Jakarta, PKMK. Model komunikasi searah di dunia pelayanan kesehatan Indonesia cenderung merugikan dokter ataupun pasien. Sebab, dokter tidak mendapatkan informasi penuh tentang tindakan yang harus dilakukan. Sedangkan pasien tidak memperoleh respons seperti yang diinginkan. “Hubungan satu arah tersebut harus diubah nenjadi hubungan relasional. Suatu hubungan yang lebih bersifat humanistik, ungkap Dr. Lely Arrianie, M Si., ketua Program Pascasarjana Komunikasi Universitas Jayabaya, Jakarta (29/4/2013).

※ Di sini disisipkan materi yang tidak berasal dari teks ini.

-- ==== Sys2Proof/Machine/Sha.lean ====
section
/-! DEFINITION. SHA-384, with which R531 hashes boot keys and images. The manual names the function and a standard defines it
(FIPS 180-4). Mark: PRESUMED, log entry 131. -/
namespace Sys2Proof.Machine

/-- Round constants 0 to 19: the cube roots of the first 80 primes, 64 bits of their fractions. -/
def sha384k0 : List Nat :=
  [0x428A2F98D728AE22, 0x7137449123EF65CD, 0xB5C0FBCFEC4D3B2F, 0xE9B5DBA58189DBBC, 0x3956C25BF348B538,
   0x59F111F1B605D019, 0x923F82A4AF194F9B, 0xAB1C5ED5DA6D8118, 0xD807AA98A3030242, 0x12835B0145706FBE,
   0x243185BE4EE4B28C, 0x550C7DC3D5FFB4E2, 0x72BE5D74F27B896F, 0x80DEB1FE3B1696B1, 0x9BDC06A725C71235,
   0xC19BF174CF692694, 0xE49B69C19EF14AD2, 0xEFBE4786384F25E3, 0x0FC19DC68B8CD5B5, 0x240CA1CC77AC9C65]

/-- Round constants 20 to 39: the cube roots of the first 80 primes, 64 bits of their fractions. -/
def sha384k1 : List Nat :=
  [0x2DE92C6F592B0275, 0x4A7484AA6EA6E483, 0x5CB0A9DCBD41FBD4, 0x76F988DA831153B5, 0x983E5152EE66DFAB,
   0xA831C66D2DB43210, 0xB00327C898FB213F, 0xBF597FC7BEEF0EE4, 0xC6E00BF33DA88FC2, 0xD5A79147930AA725,
   0x06CA6351E003826F, 0x142929670A0E6E70, 0x27B70A8546D22FFC, 0x2E1B21385C26C926, 0x4D2C6DFC5AC42AED,
   0x53380D139D95B3DF, 0x650A73548BAF63DE, 0x766A0ABB3C77B2A8, 0x81C2C92E47EDAEE6, 0x92722C851482353B]

/-- Round constants 40 to 59: the cube roots of the first 80 primes, 64 bits of their fractions. -/
def sha384k2 : List Nat :=
  [0xA2BFE8A14CF10364, 0xA81A664BBC423001, 0xC24B8B70D0F89791, 0xC76C51A30654BE30, 0xD192E819D6EF5218,
   0xD69906245565A910, 0xF40E35855771202A, 0x106AA07032BBD1B8, 0x19A4C116B8D2D0C8, 0x1E376C085141AB53,
   0x2748774CDF8EEB99, 0x34B0BCB5E19B48A8, 0x391C0CB3C5C95A63, 0x4ED8AA4AE3418ACB, 0x5B9CCA4F7763E373,
   0x682E6FF3D6B2B8A3, 0x748F82EE5DEFB2FC, 0x78A5636F43172F60, 0x84C87814A1F0AB72, 0x8CC702081A6439EC]

/-- Round constants 60 to 79: the cube roots of the first 80 primes, 64 bits of their fractions. -/
def sha384k3 : List Nat :=
  [0x90BEFFFA23631E28, 0xA4506CEBDE82BDE9, 0xBEF9A3F7B2C67915, 0xC67178F2E372532B, 0xCA273ECEEA26619C,
   0xD186B8C721C0C207, 0xEADA7DD6CDE0EB1E, 0xF57D4F7FEE6ED178, 0x06F067AA72176FBA, 0x0A637DC5A2C898A6,
   0x113F9804BEF90DAE, 0x1B710B35131C471B, 0x28DB77F523047D84, 0x32CAAB7B40C72493, 0x3C9EBE0A15C9BEBC,
   0x431D67C49C100D4C, 0x4CC5D4BECB3E42B6, 0x597F299CFC657E2A, 0x5FCB6FAB3AD6FAEC, 0x6C44198C4A475817]

def sha384k : List Nat := sha384k0 ++ sha384k1 ++ sha384k2 ++ sha384k3

/-- The state from which a digest starts: the square roots of the 9th to the 16th prime, 64 bits of their fractions. -/
def sha384h : List Nat :=
  [0xCBBB9D5DC1059ED8, 0x629A292A367CD507, 0x9159015A3070DD17, 0x152FECD8F70E5939, 0x67332667FFC00B31,
   0x8EB44A8768581511, 0xDB0C2E0D64F98FA7, 0x47B5481DBEFA4FA4]

/-- A 64-bit word turned right by `n`. -/
def rotr64 (x n : Nat) : Nat := (x / 2 ^ n + x * 2 ^ (64 - n)) % 2 ^ 64

/-- The four functions of the rounds and of the schedule. -/
def shaBig0 (x : Nat) : Nat := rotr64 x 28 ^^^ rotr64 x 34 ^^^ rotr64 x 39
def shaBig1 (x : Nat) : Nat := rotr64 x 14 ^^^ rotr64 x 18 ^^^ rotr64 x 41
def shaSmall0 (x : Nat) : Nat := rotr64 x 1 ^^^ rotr64 x 8 ^^^ x / 2 ^ 7
def shaSmall1 (x : Nat) : Nat := rotr64 x 19 ^^^ rotr64 x 61 ^^^ x / 2 ^ 6

/-- A round on the eight words of the state, with the sum of the round's constant and its word of the schedule. -/
def shaRound (v : List Nat) (kw : Nat) : List Nat :=
  match v with
  | [a, b, c, d, e, f, g, h] =>
    let t1 := (h + shaBig1 e + ((e &&& f) ^^^ ((2 ^ 64 - 1 - e) &&& g)) + kw) % 2 ^ 64
    let t2 := (shaBig0 a + ((a &&& b) ^^^ (a &&& c) ^^^ (b &&& c))) % 2 ^ 64
    [(t1 + t2) % 2 ^ 64, a, b, c, (d + t1) % 2 ^ 64, e, f, g]
  | _ => v

/-- The rounds of one block: `w` holds the next 16 words of the schedule. -/
def shaRounds (v w : List Nat) : List Nat → List Nat
  | [] => v
  | k :: ks =>
    let x := nth 0 w
    let next := (shaSmall1 (x 14) + x 9 + shaSmall0 (x 1) + x 0) % 2 ^ 64
    shaRounds (shaRound v (k + x 0)) (w.drop 1 ++ [next]) ks

/-- A block of 128 bytes into the state. -/
def shaBlock (v : List Nat) (b : List Byte) : List Nat :=
  let w := (List.range 16).map (fun i => beNat (slice b (8 * i) 8))
  (v.zip (shaRounds v w sha384k)).map (fun p => (p.1 + p.2) % 2 ^ 64)

/-- The message with its padding: a one, zeros, and its length in bits in the last 16 bytes. -/
def shaPad (m : List Byte) : List Byte :=
  m ++ [0x80] ++ List.replicate ((239 - m.length % 128) % 128) 0 ++ beBytes (8 * m.length) 16

/-- SHA-384 of a message (R531). -/
def sha384 (m : List Byte) : List Byte :=
  let p := shaPad m
  let v := (List.range (p.length / 128)).foldl (fun v i => shaBlock v (slice p (128 * i) 128)) sha384h
  ((v.take 6).map (fun x => beBytes x 8)).flatten

end Sys2Proof.Machine
end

Ia mengatakan, di negara maju, hubungan dokter dengan pasien bukan sekadar transaksional, namun sudah lebih bersifat relasional. Komunikasi dokter dengan pasien pun menggunakan berbagai perangkat seperti smart phone. “Dokter dan pasien sering saling kirim BlackBerry Messenger. Kalau di Indonesia, hal itu dilakukan kalau kebetulan pasien merupakan teman dokter. Ataupun si pasien punya jabatan,” kata Lely yang juga staf ahli Ketua MPR RI Dr. Taufiq Kiemas. Pasien di Indonesia cenderung dalam posisi pasif. Pasien ditempatkan sebagai komunikan, bukan komunikator. Komunikan dalam hal ini disebut sebagai penerima pesan saja. Maka, perlu ada proses komunikasi yang memuat proses penyampaian pesan antara pasien dengan dokter secara timbal balik.
Dokter di Indonesia sering berargumen, tidak memiliki waktu untuk berkomunikasi intensif dengan pasien. Hal tersebut kurang tepat sebab dokter sudah seharusnya berperan melayani pasien. Hal tersebut adalah konsekuensi dari pilihan profesi dan hidup sebagai dokter, kata Lely. Proses transisi pada hubungan relasional tersebut merupakan tanggung jawab berbagai pihak, termasuk pemerintah Indonesia. Dalam hal ini, perubahan bisa dimulai dari dokter sebagai pemegang lapisan atas pelayanan kesehatan. Para perawat dan tenaga lain nantinya akan meniru hubungan relasional yang dijalankan dokter. “Sekarang, di rumah sakit, yang dilakukan kok terbalik yang diberi pelatihan komunikasi adalah tenaga medis di bawah,” Lely berkata.